Le véritable ennemi de l’Europe et de la démocratie n’est pas la Russie, ni même les BRICS (Brésil, Russie, Inde, Chine), mais bien la guerre. C’est ce à quoi nous nous tenons, non pas pour des raisons idéologiques, non pas parce que l’Europe, l’OTAN et les États-Unis ne sont pas toujours crédibles et ne sont pas des anges – et même s’ils étaient parfaits et que leur territoire était le paradis, nous ne serions pas d’accord de faire la guerre pour autant -, mais parce que la guerre est la fausse réponse et parce qu’une guerre telle qu’elle est menée au XXIe siècle ne peut pas être gagnée. Au contraire, elle détruira tout ce qui se mettra en travers de son chemin.

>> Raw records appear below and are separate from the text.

-- ==== Sys2Proof/Machine/Boot.lean ====
section
/-! DEFINITION. Option bytes, the boot chain, packages, trial and rollback, the OPTB page (R526-R540), and IDENT (R600). -/
namespace Sys2Proof.Machine

/-- Changes the update's state. -/
def onBoot (f : Boot → Boot) (s : State) : State := { s with boot := f s.boot }

/-- A record that firmware of the security core writes (R583's table of codes). -/
def evrFirmware (code : Nat) (pay : List Byte) (s : State) : State :=
  { s with evr := { s.evr with offers := s.evr.offers ++ [{ code := code, pay := pay, src := 8, loc := locOfIni (serial16 s) 8 }] } }

/-! ### IDENT (R600) -/

/-- The identity offsets. -/
def identOffs : List Nat :=
  (List.range 11).map (fun k => 0x044 + 4 * k) ++ (List.range 3).flatMap (fun d => (List.range 4).map fun k => 0x100 + 0x10 * d + 4 * k) ++ [0x13C]

/-- The bits that an identity register has (R6, R601). -/
def identMask (off : Nat) : Nat :=
  if off = 0x044 || off = 0x064 || off = 0x06C then 0xFFFF
  else if off = 0x050 || off = 0x05C then 0x00FF0F1F
  else if decide (0x100 ≤ off) && decide (off < 0x130) then
    (match off % 0x10 with | 4 => 0xFFFF | 8 => 0x1F00FFFF | 0xC => 0xFFFF | _ => 0xFFFFFFFF)
  else 0xFFFFFFFF

/-- The ordering code: 0x01 HDL-GLF64-S1, 0x02 HDL-GLF64-S2 (R1, R601). -/
def orderCode : Nat := if Config.variantS2 then 2 else 1

/-- An identity word but the check: ORDER carries the code of the variant that is fitted (R1). -/
def identField (off : Nat) : Word :=
  let w := Config.identWord off &&& word (identMask off)
  if off = 0x044 then setFld w 7 0 orderCode else w

/-- `ID_CRC`: over offsets 0x044-0x138 in their order, reserved ones taken as zero (R600). -/
def identCrc : Word :=
  word (crc32 ((List.range 62).flatMap fun k =>
    leBytes 4 (if identOffs.contains (0x044 + 4 * k) then (identField (0x044 + 4 * k)).toNat else 0)))

/-- An identity word as manufacture wrote it. -/
def identValue (off : Nat) : Word := if off = 0x13C then identCrc else identField off

/-- IDENT reads the identity words; a check that holds on the second read is a transient fault (R16), a second failed check is
lasting, and every identity register reads 0. -/
def identRead (fails : Nat) (s : State) : State :=
  if fails < 2 then
    let s1 := if fails = 1 then noteTransient .ident s else s
    setReg .ident 0x040 1 (forEach (fun off t => setReg .ident off (identValue off) t) identOffs s1)
  else recErr .ident 0x100 (setReg .ident 0x040 0 (forEach (fun off t => setReg .ident off 0 t) identOffs s))

/-! ### Option bytes (R526, R529) -/

/-- A copy's place in the NOR window. -/
def optAddr (b : Bool) : Nat := if b then 0x30001000 else 0x30000000

/-- A copy of the option bytes, where its magic and CRC hold. -/
def optCopy (s : State) (b : Bool) : Option (List Byte) :=
  let d := memRead s (optAddr b) 64
  if d.take 4 = [0x47, 0x4F, 0x50, 0x54] ∧ leNat (d.drop 60) = crc32 (d.take 60) then some d else none

/-- GEN of a copy. -/
def optGen (d : List Byte) : Nat := leNat ((d.drop 4).take 4)

/-- The copy to be used: 0 A, 1 B, 2 none, with its bytes. -/
def optChoose (s : State) : Nat × List Byte :=
  match optCopy s false, optCopy s true with
  | some a, some b => if optGen a < optGen b then (1, b) else (0, a)
  | some a, none => (0, a)
  | none, some b => (1, b)
  | none, none => (2, optDefaults)

/-- The option bytes are read: those in force, `OPT_STAT`, OPT0-OPT15 and the reset values of `TW_CTRL`, by which a twin unit
starts without control and CONT quiesced (R57, R472). -/
def optRead (s : State) : State :=
  let c := optChoose s
  let s1 := { s with opt := c.2 }
  let s2 := setReg .optb 0x040 (word (c.1 / 2 * 256 + c.1 * 16)) s1
  let s3 := forEach (fun k t => setReg .optb (0x080 + 4 * k) (word (leNat ((c.2.drop (4 * k)).take 4))) t) (List.range 16) s2
  let s4 := contKeep (setReg .twin 0x040 (word (8 + optByte s1 9 / 2 % 2 + optByte s1 9 % 2 * 2)) s3)
  if c.1 = 2 then evrFirmware 0x0010 [] s4 else s4

/-- BOOT_SRC as it is read. -/
def bootSrc (s : State) : Nat := let n := optByte s 8 % 4; if n = 3 then 1 else n

/-- CONFIRM_WIN as it is read. -/
def confirmWin (s : State) : Nat := clampNat 30 3600 (optByte s 14 + 256 * optByte s 15)

/-- A new image has no reserved value or bit in bytes 8-59, and does not lower DBG (R529). -/
def optNewValid (s : State) (d : List Byte) : Bool :=
  let b := fun n => (d.getD n 0).toNat
  decide (b 8 ≤ 2) && decide (b 9 ≤ 3) && decide (b 10 ≤ 2) && decide (b 11 ≤ 7) && decide (b 12 ≤ 3) && decide (b 13 ≤ 15)
    && ((d.drop 16).take 44).all (· == 0) && decide (min 2 (optByte s 12 % 4) ≤ min 2 (b 12))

C’est pourquoi nous disons « Non à la guerre » et « pas en notre nom ». Car même s’il s’agit en surface de liberté et de démocratie, ce que notre prophète et ami-sauveur a constaté il y a 2000 ans n’est pas moins vrai aujourd’hui : Vous savez que les chefs des nations les oppriment et que les grands font sentir leur pouvoir sur elles. Le fait que nous soyons aujourd’hui plus ou moins démocratiques ne change fondamentalement rien à cela. Le pouvoir (limité) corrompt (un peu) et le pouvoir absolu corrompt absolument. Les institutions humaines sont au mieux vulnérables, toujours imparfaites et toujours éphémères. Cela vaut aussi bien pour l’Occident que pour l’Orient, pour le Nord que pour le Sud. Les anabaptistes, forts de leur propre expérience, le savaient bien, et leur méfiance à l’égard des institutions de pouvoir était directement liée à la déclaration : À toi la puissance, la gloire et la majesté – tout ce que convoite le pouvoir temporel et économique. Mourir pour ses amis est noble et aimant. Mourir pour une machine de pouvoir est vain et inutile.

Ainsi, le pacifisme ne peut être dissocié de la méfiance à l’égard du pouvoir et de la bienveillance envers autrui. Il est naturel que nous, en Europe, ayons peur de perdre inévitablement notre prédominance. Mais cela ne doit pas être une raison de faire la guerre. Notre espoir réside ailleurs.